Furthermore, a separate study utilized small airway epithelial cells exposed to a condensate of cigarette smoke to determine the small RNAs' composition in the extracellular vesicles126. The authors identified a decrease in the expression (p < 0.05) of five piRNAs (piR36705, piR37183, piR59260, piR36924, piR52900), and an increase in the expression (p < 0.05) of two piRNAs (piR31985, piR50603) concerning controls.
Similarly, Sundar et al. analyzed the extracellular vesicles' content in the plasma of smokers, patients with COPD, and non-smokers127. They selected the piRNAs that were expressed differentially (p < 0.01) to compare the three study groups. They identified three piRNAs (piR004153, piR020813, piR020450) in smokers and non-smokers; two piRNAs (piR012753, piR020813) in non-smokers and COPD patients; and four piRNAs (piR004153, piR020813, piR020450, piR016735) in smokers and COPD patients.

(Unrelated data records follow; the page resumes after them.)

/-- Every stall of the solve shows its target. -/
theorem putTargets_target {ts : List Int} (hlt : ∀ x ∈ fz.stalls, x.stall < 48 ∧ x.dem ≤ 32767) (hnd : (fz.stalls.map FStall.stall).Nodup)
    (hok : TargetsOk fz.stalls ts) (short : List Bool) :
    ∀ x ∈ fz.stalls, TargetOk x ((s.putTargets fz ts short).getS (F.YMS_Sn_GRANT_TARGET x.stall)) := by
  intro x hx
  have hgr := granted_ok (s := s) hok
  unfold State.putTargets
  extract_lets t' s1 r
  have htok : TargetsOk fz.stalls t' := hgr
  have hkept : TargetsKept s1 ((s1.set F.YMS_SITE_LOAD (r.load.getD 0 0)).modYms fun y => { y with rec_ := r, solved := some fz }) :=
    TargetsKept.set (fun _ => rfl) F.YMS_SITE_LOAD _ (by decide)
  obtain ⟨k, hk, rfl⟩ := List.mem_iff_getElem.mp hx
  have hkt : k < t'.length := by rw [htok.1]; exact hk
  have hpair : (fz.stalls[k], t'[k]) ∈ List.zip fz.stalls t' := by
    rw [List.mem_iff_getElem]
    exact ⟨k, by rw [List.length_zip]; exact Nat.lt_min.mpr ⟨hk, hkt⟩, List.getElem_zip⟩
  have hrange : ∀ q ∈ List.zip fz.stalls t', q.1.stall < 48 ∧ -32768 ≤ q.2 ∧ q.2 ≤ 32767 := by
    intro q hq
    obtain ⟨i, hi, rfl⟩ := List.mem_iff_getElem.mp hq
    have his : i < fz.stalls.length := by simp at hi; omega
    have hit : i < t'.length := by simp at hi; omega
    obtain ⟨h48, hdem⟩ := hlt fz.stalls[i] (List.getElem_mem his)
    have hi' := htok.2 i fz.stalls[i] (List.getElem?_eq_getElem his)
    rw [List.getD_eq_getElem?_getD, List.getElem?_eq_getElem hit, Option.getD_some] at hi'
    obtain ⟨hchg, hdis⟩ := hi'
    simp only [List.getElem_zip]
    cases hd : fz.stalls[i].discharge with
    | false => have := hchg hd; omega
    | true => have := hdis hd; omega
  have hnd' : ((List.zip fz.stalls t').map fun q => q.1.stall).Nodup := by
    have hmap : (List.zip fz.stalls t').map (fun q => q.1.stall) = fz.stalls.map FStall.stall := by
      rw [show (fun q : FStall × Int => q.1.stall) = FStall.stall ∘ Prod.fst from rfl, ← List.map_map, List.map_fst_zip (Nat.le_of_eq htok.1.symm)]
    rw [hmap]; exact hnd
  have hset := foldl_setS_self hrange hnd' s (fz.stalls[k], t'[k]) hpair
  have hval := htok.2 k fz.stalls[k] (List.getElem?_eq_getElem hk)
  rw [List.getD_eq_getElem?_getD, List.getElem?_eq_getElem hkt, Option.getD_some] at hval
  rw [State.getS, hkept]
  show TargetOk _ (s1.getS _)
  rw [show s1.getS (F.YMS_Sn_GRANT_TARGET fz.stalls[k].stall) = t'[k] from hset]
  exact hval

/-- What the solve of frozen inputs gives. -/
abbrev solveOf (fz : Frozen) : List Int × List (Option Q) := fz.solve (fz.stalls.map FStall.dem) (fz.stalls.map FStall.floor)

/-- The state in which a solve that ended in time is clamped: its slack kept, the solve over, and scaled floors reported (R33, R164). -/
def solveEnd (s : State) (fz : Frozen) (slack : Int) : State :=
  ((slackMin s F.YMS_SLACK_MIN slack).modYms fun y => { y with frozen := some { fz with solving := false }, flags := y.flags % 2 }).floorShort
    (solveOf fz).2

/-- The targets after the clamp, with the state that reports it. -/
def solveClamp (s : State) (fz : Frozen) (slack : Int) : List Int × State := (solveEnd s fz slack).clampAll fz (solveOf fz).1

/-- The tiers whose floors were scaled. -/
def solveShort (fz : Frozen) : List Bool := (solveOf fz).2.map fun k => match k with
  | some q => q.lt (Q.ofInt 1)
  | none => false

/-- The state with the targets of a solve in force. -/
def solvePut (s : State) (fz : Frozen) (slack : Int) : State :=
  ((solveClamp s fz slack).2.endRamps fz (solveClamp s fz slack).1).putTargets fz (solveClamp s fz slack).1 (solveShort fz)

/-- A solve that ended in time over frozen inputs: its targets, then the setpoints staged and the descriptors answered. -/
theorem exec_solveComplete {slack : Int} (hfz : s.yms.frozen = some fz) (hsolve : fz.solving = true) (hslack : 0 ≤ slack)
    (h9 : s.domainOn 9 = true) :
    exec (.solveComplete slack) s =
      .next ((((solvePut s fz slack).inc F.YMS_CNT_SOLVE).stage fz (solveClamp s fz slack).1).asksDone fz) := by
  have hyms : (slackMin s F.YMS_SLACK_MIN slack).yms.frozen = some fz := by
    rcases slackMin_eq s F.YMS_SLACK_MIN slack with h | h <;> rw [h] <;> exact hfz
  have hgo : ¬ (fz.solving = false ∨ slack < 0) := by simp [hsolve, hslack]
  have hexec : exec (.solveComplete slack) s = execSolveComplete slack s := rfl
  rw [hexec, execSolveComplete, if_neg (by simp [h9])]
  simp only [hyms, if_neg hgo]
  rfl

theorem solvePut_kept (s : State) (fz : Frozen) (slack : Int) : TargetsKept (solvePut s fz slack)
    ((((solvePut s fz slack).inc F.YMS_CNT_SOLVE).stage fz (solveClamp s fz slack).1).asksDone fz) := by
  have hinc : TargetsKept (solvePut s fz slack) ((solvePut s fz slack).inc F.YMS_CNT_SOLVE) :=
    TargetsKept.set (fun _ => rfl) F.YMS_CNT_SOLVE _ (by decide)
  exact TargetsKept.asksFrom (t := ((solvePut s fz slack).inc F.YMS_CNT_SOLVE).stage fz (solveClamp s fz slack).1) hinc fz _

end Sys2Proof.SolveLaws

namespace Sys2Proof

open Sys2Proof.Machine Sys2Proof.SolveLaws

/-- Settles O23: the solve's targets are within the demands, the clamp brings them closer to zero, and nothing written later changes them. -/
theorem targetsWithinDemand : Obligations.TargetsWithinDemand := by
  intro s fz slack hfz hsolve hslack h9 hok hnd
  refine ⟨_, exec_solveComplete hfz hsolve hslack h9, fun x hx => ?_⟩
  have htargets : TargetsOk fz.stalls (solveClamp s fz slack).1 := clampAll_ok (solve_targetsOk fun y hy => by
    obtain ⟨-, hv, hw, hf, -⟩ := hok y hy
    exact ⟨hv, hw, hf⟩)
  have hx' : TargetOk x ((solvePut s fz slack).getS (F.YMS_Sn_GRANT_TARGET x.stall)) := putTargets_target (fun y hy => by
    obtain ⟨h48, -, -, -, hdem⟩ := hok y hy
    exact ⟨h48, hdem⟩) hnd htargets _ x hx
  rw [State.getS, solvePut_kept s fz slack x.stall]
  exact hx'

end Sys2Proof
end

section
/-!
PROOFS. The accumulators of the Weighbridge (O30): the counterexample and what it evaluates to.
-/
set_option Elab.async false -- the kernel evaluations wait for each other: keep them in one thread
namespace Sys2Proof.CommandLaws

open Sys2Proof.Machine Sys2Proof.Laws

/-- A metering device whose FWD register of channel 51 lists a value of 65 bits, more than its field holds. -/
def wideAccumulator : State :=
  { State.reset with
    regs := [((F.WBG_Mc_FWD 51).key, 2 ^ 64)], pwr := { Pwr.init with cold := false, boot := none }
    chrono := 250000 }

/-- No link of `wideAccumulator` holds more than 100 samples. -/
theorem wideAccumulator_msPast (n : Nat) : (wideAccumulator.link n).msPast.length ≤ 100 := by
  have hlinks : ∀ x ∈ wideAccumulator.slk ++ [Slk.init], x.msPast.length ≤ 100 := by decide +kernel
  have hlink : wideAccumulator.link n = (wideAccumulator.slk[n]?).getD Slk.init := List.getD_eq_getElem?_getD
  rw [hlink]
  cases hn : wideAccumulator.slk[n]? with
  | none => exact hlinks _ (List.mem_append_right _ (List.mem_singleton_self _))
  | some x => exact hlinks _ (List.mem_append_left _ (List.mem_of_getElem? hn))

end Sys2Proof.CommandLaws

namespace Sys2Proof

open Sys2Proof.Machine Sys2Proof.Laws Sys2Proof.CommandLaws
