-- ==== Sys2Proof/Tests/Slice0.lean ====
section
/-! SUPPORT. Tests of the model against the spec's encodings and vectors (95_test_vectors.md, whose ids F1, A1, … are given), and a witness for the hypotheses of every statement. -/

namespace Sys2Proof.Tests

open Sys2Proof Sys2Proof.Machine

/-! ### Smoke tests of WellFormed: one ill-formed term for each check -/

theorem test_legalOpcode_refuses_family_0 : legalOpcode 0x00E1 = false ∧ legalOpcode 0x0000 = false := by decide
theorem test_legalOpcode_refuses_family_5 : legalOpcode 0x5121 = false := by decide
theorem test_legalOpcode_refuses_family_8 : legalOpcode 0x8128 = false ∧ legalOpcode 0x812F = false := by decide
theorem test_legalOpcode_refuses_family_9 : legalOpcode 0x9121 = false := by decide
theorem test_legalOpcode_refuses_family_E : legalOpcode 0xE000 = false ∧ legalOpcode 0xE19F = false := by decide
theorem test_legalOpcode_refuses_family_F : legalOpcode 0xF175 = false ∧ legalOpcode 0xFFFF = false := by decide
theorem test_legalOpcode_accepts : legalOpcode 0xE1A1 = true ∧ legalOpcode 0x812E = true := by decide
theorem test_row_refuses_fixed_nibble : OpcodeRow.matches ⟨"SE_REG", 0x5000, 0xF00F⟩ 0x5121 = false := by decide
theorem test_romFits_refuses_3585 : romFits (List.replicate 3585 0xAB) = false := by
  rw [romFits, List.length_replicate]; decide
theorem test_romFits_accepts_3584 : romFits (List.replicate 3584 0xAB) = true := by
  rw [romFits, List.length_replicate]; decide
theorem test_wf_refuses_unsorted : Memory.wf [(0x301, 1), (0x300, 1)] = false := by decide
theorem test_wf_refuses_repeat : Memory.wf [(0x300, 1), (0x300, 2)] = false := by decide
theorem test_wf_refuses_unlisted_value : Memory.wf [(0x300, 0)] = false ∧ Memory.wf [(0, 0xF0)] = false := by decide
theorem test_wf_refuses_beyond_memory : Memory.wf [(4096, 1)] = false := by decide

/-! ### Decoding: every constructor, by a word written out from 30_encoding.md R64 -/

theorem test_decode_cls : decode 0b0000_0000_1110_0000#16 = .ok .cls := by decide
theorem test_decode_ret : decode 0b0000_0000_1110_1110#16 = .ok .ret := by decide
theorem test_decode_jp : decode 0b0001_1010_1011_1100#16 = .ok (.jp 0xABC) := by decide
theorem test_decode_call : decode 0b0010_0011_0000_0000#16 = .ok (.call 0x300) := by decide
theorem test_decode_seImm : decode 0b0011_1010_0000_0101#16 = .ok (.seImm 0xA 5) := by decide
theorem test_decode_sneImm : decode 0b0100_1010_0000_0101#16 = .ok (.sneImm 0xA 5) := by decide
theorem test_decode_seReg : decode 0b0101_0001_0010_0000#16 = .ok (.seReg 1 2) := by decide
theorem test_decode_ldImm : decode 0b0110_1010_0010_1011#16 = .ok (.ldImm 0xA 0x2B) := by decide
theorem test_decode_addImm : decode 0b0111_0001_0000_0101#16 = .ok (.addImm 1 5) := by decide
theorem test_decode_ldReg : decode 0b1000_0001_0010_0000#16 = .ok (.ldReg 1 2) := by decide
theorem test_decode_or : decode 0b1000_0001_0010_0001#16 = .ok (.or 1 2) := by decide
theorem test_decode_and : decode 0b1000_0001_0010_0010#16 = .ok (.and 1 2) := by decide
theorem test_decode_xor : decode 0b1000_0001_0010_0011#16 = .ok (.xor 1 2) := by decide
theorem test_decode_addReg : decode 0b1000_0001_0010_0100#16 = .ok (.addReg 1 2) := by decide
theorem test_decode_sub : decode 0b1000_0001_0010_0101#16 = .ok (.sub 1 2) := by decide
theorem test_decode_shr : decode 0b1000_0001_0010_0110#16 = .ok (.shr 1 2) := by decide
theorem test_decode_subn : decode 0b1000_0001_0010_0111#16 = .ok (.subn 1 2) := by decide
theorem test_decode_shl : decode 0b1000_0001_0010_1110#16 = .ok (.shl 1 2) := by decide
theorem test_decode_sneReg : decode 0b1001_0001_0010_0000#16 = .ok (.sneReg 1 2) := by decide
theorem test_decode_ldIndex : decode 0b1010_0010_1111_0000#16 = .ok (.ldIndex 0x2F0) := by decide
theorem test_decode_jpV0 : decode 0b1011_0011_0000_0000#16 = .ok (.jpV0 0x300) := by decide
theorem test_decode_rnd : decode 0b1100_0001_0000_1111#16 = .ok (.rnd 1 0x0F) := by decide
theorem test_decode_drw : decode 0b1101_0000_0001_0101#16 = .ok (.drw 0 1 5) := by decide
theorem test_decode_skp : decode 0b1110_0001_1001_1110#16 = .ok (.skp 1) := by decide
theorem test_decode_sknp : decode 0b1110_0001_1010_0001#16 = .ok (.sknp 1) := by decide
theorem test_decode_ldVxDt : decode 0b1111_0010_0000_0111#16 = .ok (.ldVxDt 2) := by decide
theorem test_decode_ldVxKey : decode 0b1111_0011_0000_1010#16 = .ok (.ldVxKey 3) := by decide
theorem test_decode_ldDtVx : decode 0b1111_0010_0001_0101#16 = .ok (.ldDtVx 2) := by decide
theorem test_decode_ldStVx : decode 0b1111_0010_0001_1000#16 = .ok (.ldStVx 2) := by decide
theorem test_decode_addIndex : decode 0b1111_0001_0001_1110#16 = .ok (.addIndex 1) := by decide
theorem test_decode_ldFont : decode 0b1111_0000_0010_1001#16 = .ok (.ldFont 0) := by decide
theorem test_decode_ldBcd : decode 0b1111_0000_0011_0011#16 = .ok (.ldBcd 0) := by decide
theorem test_decode_stRegs : decode 0b1111_0011_0101_0101#16 = .ok (.stRegs 3) := by decide
theorem test_decode_ldRegs : decode 0b1111_0011_0110_0101#16 = .ok (.ldRegs 3) := by decide

theorem test_decode_refuses_by_name : decode 0x0123 = .error (.invalidOpcode 0x0123) := by decide
theorem test_decodeBytes_refuses_one_byte : decodeBytes [0x60] = .error .truncated := by decide
/-- High byte first (20_memory.md R43): the bytes 60 05 of the source's example ROM. -/
theorem test_decodeBytes_high_byte_first : decodeBytes [0x60, 0x05, 0x61] = .ok (.ldImm 0 5, [0x61]) := by decide
theorem test_decodeTableWord : decodeTableWord 16 0x6005 = some (.ldImm 0 5) := by decide
theorem test_decodeTableWord_refuses : decodeTableWord 16 0x5121 = none := by decide

/-! ### One step on a small state -/

/-- The reset state changed by `edit`, with one opcode placed at its PC (95_test_vectors.md, conventions). -/
def vector (op : Nat) (edit : State → State) : State := (edit State.reset).withFetchWord 16 op

/-- The step completes and its next state passes `check`. -/
def steps (s : State) (check : State → Bool) : Bool :=
  match step s with
  | .next t => check t
  | .fault _ | .refused _ => false

/-- The step ends in the fault `f`. -/
def faults (s : State) (f : Fault) : Bool :=
  match step s with
  | .fault g => decide (g = f)
  | .next _ | .refused _ => false

/-- Bytes placed in memory. -/
def poke (a : Addr) (bs : List Byte) (s : State) : State := s.setMem (s.mem.writeBlock a bs)
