-- ==== Sys2Proof/Word.lean ====
section
/-! DEFINITION. Word types and places of the device: the widths of R2 to R4 and the numbering of R9. -/

namespace Sys2Proof

/-- One byte of memory. -/
abbrev Byte := BitVec 8

/-- One 16-bit parcel of a code line (R33). -/
abbrev Parcel := BitVec 16

/-- A 32-bit word, lane or mask (R4). -/
abbrev W32 := BitVec 32

/-- A 64-bit word: a g register, an address, a control register (R4, R89). -/
abbrev W64 := BitVec 64

/-- A v register: 32 lanes of 32 bits, lane 0 first (R109). -/
abbrev Vec := Vector W32 32

/-- A physical cluster, 0 to 127 (R9). -/
abbrev ClusterIx := Fin 128

/-- A physical core: cluster × 8 + core (R9). -/
abbrev CoreIx := Fin 1024

/-- A physical thread slot: core × 16 + slot (R9). -/
abbrev SlotIx := Fin 16384

/-- A partition and the virtual function that owns it (R403: up to 64, one per partition). -/
abbrev PartIx := Fin 64

/-- A register page: the virtual functions 0 to 63 and the physical function 64 (R403). -/
abbrev FuncIx := Fin 65

/-- The core of a slot. -/
def SlotIx.core (w : SlotIx) : CoreIx := ⟨w.val / 16, by omega⟩

/-- The slot number within its core, 0 to 15. -/
def SlotIx.num (w : SlotIx) : Fin 16 := ⟨w.val % 16, by omega⟩

/-- The cluster of a core. -/
def CoreIx.cluster (c : CoreIx) : ClusterIx := ⟨c.val / 8, by omega⟩

/-- The core number within its cluster, 0 to 7. -/
def CoreIx.num (c : CoreIx) : Fin 8 := ⟨c.val % 8, by omega⟩

/-- The cluster of a slot. -/
def SlotIx.cluster (w : SlotIx) : ClusterIx := CoreIx.cluster (SlotIx.core w)

/-- The core of a cluster with a given number. -/
def coreOf (cl : ClusterIx) (n : Fin 8) : CoreIx := ⟨cl.val * 8 + n.val, by omega⟩

/-- The slot of a core with a given number. -/
def slotOf (c : CoreIx) (n : Fin 16) : SlotIx := ⟨c.val * 16 + n.val, by omega⟩

/-- The die of a cluster (R9). -/
def ClusterIx.die (c : ClusterIx) : Nat := c.val / 32

end Sys2Proof
end

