-- ==== Sys2Proof/Decode.lean ====
section
/-! DEFINITION. Heads, tails and lines (R33 to R49): the fields of a head and its tail, the decoder, total on any
parcels and rejecting by name, the layout of a line, and the encoder from the same tables. -/

namespace Sys2Proof

/-- The six forms (R45). -/
inductive Form where
  | f0 | f1 | f2 | f3 | f4 | f5
deriving DecidableEq, Repr

/-- The tail length of a form in parcels (R45). -/
def Form.tl : Form → BitVec 2
  | .f0 => 0
  | .f1 => 1
  | .f2 => 2
  | .f3 => 2
  | .f4 => 3
  | .f5 => 3

/-- The fields of a head and its tail (R42, R44). A field that the form lacks is 0. -/
structure Fields where
  form : Form
  op : BitVec 8
  d : BitVec 6 := 0
  a : BitVec 6 := 0
  b : BitVec 6 := 0
  c : BitVec 6 := 0
  k : BitVec 3 := 0
  z : BitVec 1 := 0
  f : BitVec 4 := 0
  ty : BitVec 3 := 0
  rm : BitVec 2 := 0
  fn : BitVec 5 := 0
  i16 : BitVec 16 := 0
  i32 : BitVec 32 := 0
deriving DecidableEq, Repr

/-- Why a head is ILLEGAL_OP: the first failing step of R52. -/
inductive DecodeErr where
  | reservedOp
  | tailLength
  | registerClass
  | reservedField
  | unusedField
deriving DecidableEq, Repr

/-- Layout RRK: A [15:10], B [9:4], K [3:1], Z [0] (R44). -/
def packRRK (x : Fields) : Parcel := x.a ++ x.b ++ x.k ++ x.z

/-- Layout RRF: A [15:10], B [9:4], F [3:0] (R44). -/
def packRRF (x : Fields) : Parcel := x.a ++ x.b ++ x.f

/-- Layout MOD: TY [15:13], RM [12:11], FN5 [10:6], C [5:0] (R44). -/
def packMOD (x : Fields) : Parcel := x.ty ++ x.rm ++ x.fn ++ x.c

/-- A head: TL [15:14], OP [13:6], D [5:0] (R42). -/
def packHead (x : Fields) : Parcel := x.form.tl ++ x.op ++ x.d

/-- The head and the tail parcels, lowest first (R45). -/
def Fields.parcels (x : Fields) : List Parcel :=
  packHead x :: match x.form with
    | .f0 => []
    | .f1 => [packRRK x]
    | .f2 => [packRRK x, packMOD x]
    | .f3 => [packRRF x, x.i16]
    | .f4 => [packRRF x, x.i32.extractLsb' 0 16, x.i32.extractLsb' 16 16]
    | .f5 => [packRRK x, packMOD x, x.i16]

/-- TL of a head as written (R42). -/
def headTl (h : Parcel) : BitVec 2 := h.extractLsb' 14 2

/-- OP of a head (R42). -/
def headOp (h : Parcel) : BitVec 8 := h.extractLsb' 6 8

/-- D of a head (R42). -/
def headD (h : Parcel) : BitVec 6 := h.extractLsb' 0 6

/-- The form of each major opcode (R48); none is reserved (R49). -/
def formOf (op : BitVec 8) : Option Form :=
  match op.toNat with
  | 0x00 => some .f0   -- nop
  | 0x01 => some .f0   -- rlx
  | 0x02 => some .f3   -- rdc
  | 0x03 => some .f3   -- wrc
  | 0x04 => some .f3   -- trap
  | 0x05 => some .f0   -- rett
  | 0x07 => some .f0   -- yield
  | 0x08 => some .f0   -- exit
  | 0x09 => some .f3   -- splock
  | 0x0A => some .f1   -- spunlock
  | 0x0B => some .f1   -- tlbinv
  | 0x0C => some .f1   -- cxsave
  | 0x0D => some .f1   -- cxload
  | 0x10 => some .f1   -- add
  | 0x11 => some .f1   -- sub
  | 0x12 => some .f1   -- mul
  | 0x13 => some .f1   -- mulhs
  | 0x14 => some .f1   -- mulhn
  | 0x15 => some .f1   -- divs
  | 0x16 => some .f1   -- divn
  | 0x17 => some .f1   -- rems
  | 0x18 => some .f1   -- remn
  | 0x19 => some .f1   -- and
  | 0x1A => some .f1   -- or
  | 0x1B => some .f1   -- xor
  | 0x1C => some .f1   -- andn
  | 0x1D => some .f1   -- shl
  | 0x1E => some .f1   -- shr
  | 0x1F => some .f1   -- sar
  | 0x20 => some .f1   -- mins
  | 0x21 => some .f1   -- minn
  | 0x22 => some .f1   -- maxs
  | 0x23 => some .f1   -- maxn
  | 0x24 => some .f3   -- cmp
  | 0x25 => some .f3   -- cmpi
  | 0x26 => some .f2   -- sel
  | 0x27 => some .f1   -- clz
  | 0x28 => some .f1   -- ctz
  | 0x29 => some .f1   -- popc
  | 0x2A => some .f3   -- ext
  | 0x2B => some .f3   -- addi
  | 0x2C => some .f3   -- andi
  | 0x2D => some .f3   -- ori
  | 0x2E => some .f3   -- xori
  | 0x2F => some .f3   -- shli
  | 0x30 => some .f4   -- li
  | 0x31 => some .f4   -- lih
  | 0x32 => some .f3   -- lea
  | 0x38 => some .f4   -- b
  | 0x39 => some .f4   -- bz
  | 0x3A => some .f4   -- bnz
  | 0x3B => some .f4   -- bcc
  | 0x3C => some .f4   -- call
  | 0x3D => some .f1   -- callr
  | 0x3E => some .f1   -- jr
  | 0x40 => some .f2   -- vadd
  | 0x41 => some .f2   -- vsub
  | 0x42 => some .f2   -- vmul
  | 0x43 => some .f2   -- vfma
  | 0x44 => some .f2   -- vmin
  | 0x45 => some .f2   -- vmax
  | 0x46 => some .f2   -- vabs
  | 0x47 => some .f2   -- vneg
  | 0x48 => some .f2   -- vand
  | 0x49 => some .f2   -- vor
  | 0x4A => some .f2   -- vxor
  | 0x4B => some .f2   -- vshl
  | 0x4C => some .f2   -- vshr
  | 0x4D => some .f2   -- vsar
  | 0x4E => some .f2   -- vcvt
  | 0x4F => some .f2   -- vcmp
  | 0x50 => some .f2   -- vsel
  | 0x51 => some .f2   -- vperm
  | 0x52 => some .f2   -- vrot
  | 0x53 => some .f2   -- vext
  | 0x54 => some .f2   -- vins
  | 0x55 => some .f2   -- vrcp
  | 0x56 => some .f2   -- vrsqrt
  | 0x57 => some .f2   -- vsqrt
  | 0x58 => some .f2   -- vdiv
  | 0x59 => some .f2   -- vlog2
  | 0x5A => some .f2   -- vexp2
  | 0x5B => some .f2   -- vredsum
  | 0x5C => some .f2   -- vredmin
  | 0x5D => some .f2   -- vredmax
  | 0x5E => some .f2   -- vmaxi
  | 0x5F => some .f2   -- vmini
  | 0x60 => some .f2   -- vrng
  | 0x61 => some .f2   -- vresid
  | 0x62 => some .f2   -- vscan
  | 0x63 => some .f2   -- vpopc
  | 0x64 => some .f2   -- vclass
  | 0x66 => some .f1   -- vmov
  | 0x67 => some .f1   -- vidx
  | 0x68 => some .f1   -- kand
  | 0x69 => some .f1   -- kor
  | 0x6A => some .f1   -- kxor
  | 0x6B => some .f1   -- knot
  | 0x6C => some .f1   -- kmov
  | 0x6D => some .f1   -- kpopc
  | 0x6E => some .f1   -- rngadv
  | 0x80 => some .f3   -- ld
  | 0x81 => some .f3   -- st
  | 0x82 => some .f5   -- vld
  | 0x83 => some .f5   -- vst
  | 0x84 => some .f3   -- ldsync
  | 0x85 => some .f3   -- stfill
  | 0x86 => some .f3   -- femark
  | 0x87 => some .f3   -- pref
  | 0x88 => some .f3   -- fence
  | 0x89 => some .f3   -- mbput
  | 0x8A => some .f3   -- mbget
  | 0x90 => some .f2   -- amo
  | 0x91 => some .f2   -- amocas
  | 0x92 => some .f5   -- vamo
  | 0x93 => some .f1   -- amodrain
  | 0xA0 => some .f3   -- rgn
  | 0xA1 => some .f1   -- rgnclr
  | 0xA2 => some .f3   -- rgnadd
  | 0xA3 => some .f4   -- spawn
  | 0xA4 => some .f4   -- fork
  | 0xA5 => some .f1   -- join
  | 0xA6 => some .f3   -- frame
  | 0xA7 => some .f0   -- edge
  | 0xB0 => some .f3   -- meet
  | 0xB1 => some .f3   -- idset
  | 0xB2 => some .f1   -- unmerge
  | 0xC0 => some .f2   -- tmac
  | 0xC1 => some .f2   -- tmacr
  | 0xC2 => some .f3   -- tzero
  | 0xC3 => some .f5   -- tepi
  | 0xC4 => some .f2   -- tacc
  | 0xC5 => some .f3   -- tplane
  | 0xC6 => some .f0   -- tsync
  | 0xC7 => some .f3   -- tscale
  | 0xD0 => some .f1   -- gclaim
  | 0xD1 => some .f3   -- gdelay
  | 0xD2 => some .f3   -- glaunch
  | 0xD3 => some .f3   -- gcap
  | 0xD4 => some .f0   -- greset
  | 0xD5 => some .f0   -- grelease
  | 0xD6 => some .f1   -- gmode
  | 0xD8 => some .f1   -- xgo
  | 0xD9 => some .f1   -- xwait
  | 0xDA => some .f1   -- xstat
  | 0xDB => some .f1   -- xcancel
  | 0xE0 => some .f3   -- send
  | 0xE1 => some .f3   -- recv
  | 0xE2 => some .f1   -- qmap
  | 0xE3 => some .f3   -- ringput
  | 0xE4 => some .f3   -- ringget
  | 0xE5 => some .f1   -- migrate
  | 0xE6 => some .f3   -- bar.arv
  | 0xE7 => some .f3   -- bar.wait
  | 0xE8 => some .f3   -- bar.exp
  | 0xE9 => some .f3   -- bar.cfg
  | 0xEA => some .f2   -- grpred
  | _ => none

These studies demonstrate the differential expression of piRNAs in various diseases, although only one study performed a functional analysis that demonstrated the capacity of piRNAs to regulate the function of other genes. Therefore, this analysis is essential to understand piRNAs function in the development and progression of these diseases and the possibility of utilizing them as biomarkers and therapeutical targets128,129. Unlike other ncRNAsfor example, the lncRNAspiRNAs are not easily degraded and can efficiently pass through the cell membrane130. These characteristics allow piRNAs to be detected in samples that are easy to collect, such as serum, plasma, blood, and urine. One study demonstrated that the piR-57125, implicated in renal cancer, is readily detected in serum and plasma samples131.
Perspectives
As the discovery of piRNAs occurred a decade ago, many functions of the proteins that participate in their biogenesis are still unknown. However, we know that numerous factors participate in carrying out the transcriptional and post-transcriptional regulation of transposons and mRNA. The precise mechanisms involved in these functions are still under study, with most published reports focusing on attempts to elucidate them while setting aside analyses of the expression of these piRNAs in different cell lines under distinct types of stress, for example, components of environmental contamination in general.
In recent years, evidence has shown that many environmental contaminants alter the epigenome by modifying the state of DNA methylation, histones, or the expression of ncRNAs. Two of the main questions that need to be answered are how the action of different contaminants affects the expression of piRNAs and whether this expression has any functional importance for the diseases associated with prolonged exposure due to differential piRNAs expression. The answers to these questions will help understand better part of the complex mechanisms through which environmental contaminants generate changes in the genome.
Finally, it is essential to emphasize the potential use of piRNAs as therapeutic targets in various diseases, whether by blocking their expression or taking advantage of their characteristics through synthetic piRNAs capable of blocking protein synthesis by binding to mRNA. These possibilities represent another opportunity with potential applications in the fields of both biomedicine and clinical medicine.